> _ACTION ITEM_
A verbatim transcription of every record below is required.

Stored data entries
/-- The call of lanes `m`, with the values of lane l. -/
def Ctx.call (k : Ctx) (tenant : Nat) (kind : CallOp) (d a b c : Opnd) (v : Nat × Nat × Nat) (susp : Bool) (l : Nat)
    (m : Lanes) : Call :=
  { id := 0, uid := k.uid, core := k.core, asid := k.asid, tenant := tenant, wave := k.wave, lane := l, lanes := m,
    op := k.op, pc := k.pc, kind := kind, d := d, writes := !d.isS || l == k.low,
    a := BitVec.ofNat 64 v.1, b := BitVec.ofNat 64 v.2.1, c := BitVec.ofNat 64 v.2.2,
    noA := isZeroCode a, noB := isZeroCode b, noC := isZeroCode c,
    maker := {
      sregs := (List.range 4).map k.s, argp := BitVec.ofNat 64 (k.special .argp l)
      windows := Bits.wrs [] ((List.range 8).map (fun n => (n, k.x.rdWin k.fc k.clock n)))
      rt := k.x.rt, crewNo := k.x.crewNo, abase := k.x.abase, abytes := k.x.abytes, queue := k.x.taskQueue }
    susp := susp, recs := [], tok := k.tok, depth := k.taskDepth l, sent := none, lodged := none
    lost := k.x.replays.any (fun e => e.2.2 && e.2.1 == k.pc && (e.1 &&& m) != 0) }

/-- Sends calls in order. -/
def State.addCalls (s : State) (cs : List Call) : State :=
  cs.foldl (fun t x => { t with calls := t.calls ++ [{ x with id := t.nextId }], nextId := t.nextId + 1 }) s

/-- The lanes that make a call: those without a fault at issue. -/
def callLanes (k : Ctx) (fs : List LaneFault) : List Nat := (lanesOf k.pass).filter (fun l => !fs.any (fun f => f.1 == l))

/-- A call of the Orrery or of Transit, and not of Dusk (Table 17-4). -/
def CallOp.isOrrery (k : CallOp) : Bool :=
  match k with
  | .csave | .crest | .ptinv _ => false
  | _ => true

/-- The issue of calls: lanes with a fault take it; with `susp` the others wait for the answer in a SUSPENDED split
(R324); an operation without a call is complete. The calls of the Orrery and of Transit count as event 11 (R428). -/
def sendCalls (k : Ctx) (susp : Bool) (fs : List LaneFault) (cs : List Call) (s : State) : State :=
  let m := laneSet (callLanes k fs)
  let s1 := (s.addCalls cs).modCore k.core (fun c => c.countEv 11 (cs.filter (fun x => x.kind.isOrrery)).length)
  let s2 := if susp && m != 0 then s1.onWave k (fun y => y.moveTo m k.pc (.suspended (.call k.op)) k.clock) else s1
  let s3 := if cs.isEmpty && k.pass != 0 then s2.completeOp k.core k.wave k.op else s2
  s3.laneFaults k fs

/-- One call for each passing lane. -/
def laneCalls (kind : CallOp) (o : FmtK) (args : Ctx → CallArgs) (susp : Bool) (faults : Ctx → State → List LaneFault)
    (k : Ctx) (s : State) : State :=
  let fs := faults k s
  sendCalls k susp fs ((callLanes k fs).map (fun l =>
    k.call (s.tenantOfAsid k.asid) kind o.d o.a o.b o.c (args k l) susp l (laneBit l))) s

> _SOLUTION BELOW_
/-- The call of lanes `m`, with the values of lane l. -/
def Ctx.call (k : Ctx) (tenant : Nat) (kind : CallOp) (d a b c : Opnd) (v : Nat × Nat × Nat) (susp : Bool) (l : Nat)
    (m : Lanes) : Call :=
  { id := 0, uid := k.uid, core := k.core, asid := k.asid, tenant := tenant, wave := k.wave, lane := l, lanes := m,
    op := k.op, pc := k.pc, kind := kind, d := d, writes := !d.isS || l == k.low,
    a := BitVec.ofNat 64 v.1, b := BitVec.ofNat 64 v.2.1, c := BitVec.ofNat 64 v.2.2,
    noA := isZeroCode a, noB := isZeroCode b, noC := isZeroCode c,
    maker := {
      sregs := (List.range 4).map k.s, argp := BitVec.ofNat 64 (k.special .argp l)
      windows := Bits.wrs [] ((List.range 8).map (fun n => (n, k.x.rdWin k.fc k.clock n)))
      rt := k.x.rt, crewNo := k.x.crewNo, abase := k.x.abase, abytes := k.x.abytes, queue := k.x.taskQueue }
    susp := susp, recs := [], tok := k.tok, depth := k.taskDepth l, sent := none, lodged := none
    lost := k.x.replays.any (fun e => e.2.2 && e.2.1 == k.pc && (e.1 &&& m) != 0) }

/-- Sends calls in order. -/
def State.addCalls (s : State) (cs : List Call) : State :=
  cs.foldl (fun t x => { t with calls := t.calls ++ [{ x with id := t.nextId }], nextId := t.nextId + 1 }) s

/-- The lanes that make a call: those without a fault at issue. -/
def callLanes (k : Ctx) (fs : List LaneFault) : List Nat := (lanesOf k.pass).filter (fun l => !fs.any (fun f => f.1 == l))

/-- A call of the Orrery or of Transit, and not of Dusk (Table 17-4). -/
def CallOp.isOrrery (k : CallOp) : Bool :=
  match k with
  | .csave | .crest | .ptinv _ => false
  | _ => true

/-- The issue of calls: lanes with a fault take it; with `susp` the others wait for the answer in a SUSPENDED split
(R324); an operation without a call is complete. The calls of the Orrery and of Transit count as event 11 (R428). -/
def sendCalls (k : Ctx) (susp : Bool) (fs : List LaneFault) (cs : List Call) (s : State) : State :=
  let m := laneSet (callLanes k fs)
  let s1 := (s.addCalls cs).modCore k.core (fun c => c.countEv 11 (cs.filter (fun x => x.kind.isOrrery)).length)
  let s2 := if susp && m != 0 then s1.onWave k (fun y => y.moveTo m k.pc (.suspended (.call k.op)) k.clock) else s1
  let s3 := if cs.isEmpty && k.pass != 0 then s2.completeOp k.core k.wave k.op else s2
  s3.laneFaults k fs

/-- One call for each passing lane. -/
def laneCalls (kind : CallOp) (o : FmtK) (args : Ctx → CallArgs) (susp : Bool) (faults : Ctx → State → List LaneFault)
    (k : Ctx) (s : State) : State :=
  let fs := faults k s
  sendCalls k susp fs ((callLanes k fs).map (fun l =>
    k.call (s.tenantOfAsid k.asid) kind o.d o.a o.b o.c (args k l) susp l (laneBit l))) s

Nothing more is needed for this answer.